+++ MATERIAL SHOWN

-- ==== Sys2Proof/Machine/TableLoader.lean ====
section
/-! DEFINITION. The Table Loader (chapter 9): loads, their results, and the application of tables. -/

namespace Sys2Proof.Machine

/-! ## TABLE_RESULT entries (R142) -/

/-- The owner of a displaced entry deals with the loss: a PASS_UP is counted, a SHIFT report stays pending, a STATUS is
lost (R142, R181). -/
def State.displaced (e : Entry) (s : State) : State :=
  match e with
  | .passUp _ _ =>
    s.withTerminal { s.terminal with
      upOutstanding := s.terminal.upOutstanding - 1
      upDisplaced := satAdd Config.smallMax s.terminal.upDisplaced 1 }
  | _ => s

/-- The newest class-5 entry that is not a TABLE_RESULT and not in flight (R142). -/
def State.displaceable (s : State) : Option Entry :=
  s.arbiter.queue.reverse.find? fun e => e.cls = 5 && !e.isTableResult && !s.entryInFlight e

/-- A TABLE_RESULT is offered: placed, displacing another entry, or dropped (R142). -/
def State.offerResult (r : LoadResult) (s : State) : State :=
  if sharedFree s.arbiter.queue then s.enqueue (.tableResult r)
  else
    match s.displaceable with
    | some e => ((s.dequeue e).displaced e).enqueue (.tableResult r)
    | none => s

/-! ## The load context (R155, R161) -/

def State.withContext (s : State) (c : Option Load) : State := s.withLoader { s.loader with context := c }

/-- A load ends with one result, delivered to its source port (R161). -/
def State.endLoad (port : LoadPort) (r : LoadResult) (s : State) : State :=
  let s1 := s.withContext none
  match port with
  | .air => s1.offerResult r
  | .terminal => (s1.withLoader { s1.loader with lastTerminal := some r }).raise .tableResult

/-- A result of an open load. -/
def Load.resultOf (c : Load) (result : ResultCode) (reason : Option Reason) (detail : Nat) : LoadResult :=
  { table := c.table, generation := c.generation, result, reason, detail }

/-- The context becomes OPEN for a new load (R157). -/
def State.openLoad (port : LoadPort) (f : OpenFields) (s : State) : State :=
  s.withContext (some { port, table := f.table, generation := f.generation, length := f.length, buffer := []
                        timer := Config.inactivitySeconds })

/-- The open load's timer restarts. -/
def State.restartLoad (c : Load) (s : State) : State :=
  s.withContext (some { c with timer := Config.inactivitySeconds })

/-- The port may load the table (R156). -/
def permitted (port : LoadPort) (svc : Bool) : TableId → Bool
  | .zone => true
  | .identity => port = .terminal && svc
  | _ => port = .air

/-- The open load that a frame belongs to (R158). -/
def State.belongs (s : State) (port : LoadPort) (table : TableId) (generation : Nat) : Option Load :=
  s.loader.context.filter fun c => c.port = port && c.table = table && c.generation = generation

/-- The open load is repeated by an open of the same three fields (R157). -/
def Load.repeats (c : Load) (f : OpenFields) : Bool :=
  c.table = f.table && c.generation = f.generation && c.length = f.length

/-- An open from the port that holds the context: a repeat, or a replacement with the replaced load's result (R157). -/
def State.reopen (c : Load) (f : OpenFields) (s : State) : State × Option LoadResult :=
  if c.repeats f then (s.restartLoad c, none)
  else
    let r := c.resultOf .abortedByNew none f.generation
    ((s.endLoad c.port r).openLoad c.port f, some r)

/-- A TABLE_OPEN from the air port (R156, R157). -/
def State.airOpen (f : OpenFields) (s : State) : State :=
  let refusal := fun result : ResultCode =>
    s.offerResult { table := f.table, generation := f.generation, result, reason := none, detail := 0 }
  if !permitted .air false f.table then refusal .authority
  else
    match s.loader.context with
    | none => s.openLoad .air f
    | some c => if c.port = .air then (s.reopen c f).1 else refusal .busy

/-! ## Segments, abort and inactivity (R158, R159) -/

/-- A segment of the open load, with what a local reply carries (R158). -/
def State.takeSegment (c : Load) (f : SegmentFields) (s : State) : State × List Byte :=
  let received := c.buffer.length
  if received < f.offset then
    let r := c.resultOf .gap none received
    (s.endLoad c.port r, r.bytes)
  else if f.offset < received then (s.restartLoad c, u16 received)
  else if c.length < f.offset + f.data.length then
    let r := c.resultOf .overlength none received
    (s.endLoad c.port r, r.bytes)
  else
    (s.restartLoad { c with buffer := c.buffer ++ f.data }, u16 (received + f.data.length))

/-- A TABLE_ABORT of the open load (R159). -/
def State.abortLoad (c : Load) (s : State) : State × List Byte :=
  let r := c.resultOf .aborted none 0
  (s.endLoad c.port r, r.bytes)

/-- The inactivity timer has expired (R159). -/
def State.expireLoad (s : State) : State :=
  match s.loader.context with
  | some c => if c.timer = 0 then s.endLoad c.port (c.resultOf .timeout none c.buffer.length) else s
  | none => s

/-- One meter second for the inactivity timer (R159). -/
def Loader.second (l : Loader) : Loader :=
  { l with context := l.context.map fun c => { c with timer := c.timer - 1 } }

/-! ## Application (R28, R163, R165, R167, R168) -/

/-- A change of visibility to SILENT clears the EMERGENCY flag (R179). -/
def State.commitVisibility (was : Bool) (s : State) : State :=
  if was && !s.settings.visible then s.withEvents (s.events.clear .emergency) else s

/-- A settings commit starts or ends the stops while PARKED (R81, R129, R187). -/
def State.commitStops (s : State) : State :=
  if s.condition = .parked then
    let s1 := if s.settings.stopAir then s.stopAir else s.runAir
    if s1.settings.stopOffers then s1.stopOffers else s1.runOffers
  else s

/-- All twelve settings are replaced in one change (R167). -/
def State.applySettings (new : Settings) (s : State) : State :=
  (((s.withSettings new).commitVisibility s.settings.visible).commitRoof).commitStops

/-- The identity is replaced; a report that is owed then fills the slot (R108, R168). -/
def State.applyIdentity (new : Identity) (s : State) : State :=
  let s1 := s.withIdentity new
  if s1.slotInFlight then s1 else s1.fillSlot

/-- An image is validated by its table's rule and applied whole, or rejected with a reason and a detail (R160). -/
def State.applyImage (table : TableId) (img : List Byte) (s : State) : Except (Reason × Nat) State :=
  match table with
  | .address =>
    match addressImage img with
    | .ok t => .ok (s.withAddresses t)
    | .error d => .error (.badAddress, d)
  | .zone =>
    match zoneImage img with
    | .ok t => .ok (s.withZones t)
    | .error d => .error (.badZone, d)
  | .tariff =>
    match tariffImage img with
    | .ok t => .ok (s.withTariff (some t))
    | .error d => .error (.badTariff, d)
  | .settings =>
    match settingsImage img with
    | .ok t => .ok (s.applySettings t)
    | .error d => .error (.badSettings, d)
  | .identity =>
    match identityImage img with
    | .error d => .error (.badIdentity, d)
    | .ok t => if s.meter.state = .off then .ok (s.applyIdentity t) else .error (.meterBusy, 0)

/-! ## The commit (R160) -/

/-- A commit of the open load, taken through its steps; `svc` is the level of SVC. -/
def State.commitLoad (c : Load) (check : Nat) (svc : Bool) (s : State) : State × List Byte :=
  let finish := fun (t : State) (result : ResultCode) (reason : Option Reason) (detail : Nat) =>
    let r := c.resultOf result reason detail
    (t.endLoad c.port r, r.bytes)
  let computed := (crc16 c.buffer).toNat
  if c.buffer.length < c.length then finish s .short none c.buffer.length
  else if computed ≠ check then finish s .badCheck none computed
  else if c.table = .identity ∧ svc = false then finish s .authority none 0
  else
    match s.applyImage c.table c.buffer with
    | .error (reason, detail) => finish s .rejected (some reason) detail
    | .ok t => finish t .ok none 0

end Sys2Proof.Machine
end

++++++

State the number of lines in the material holding the word "OpenFields". Add nothing else.

4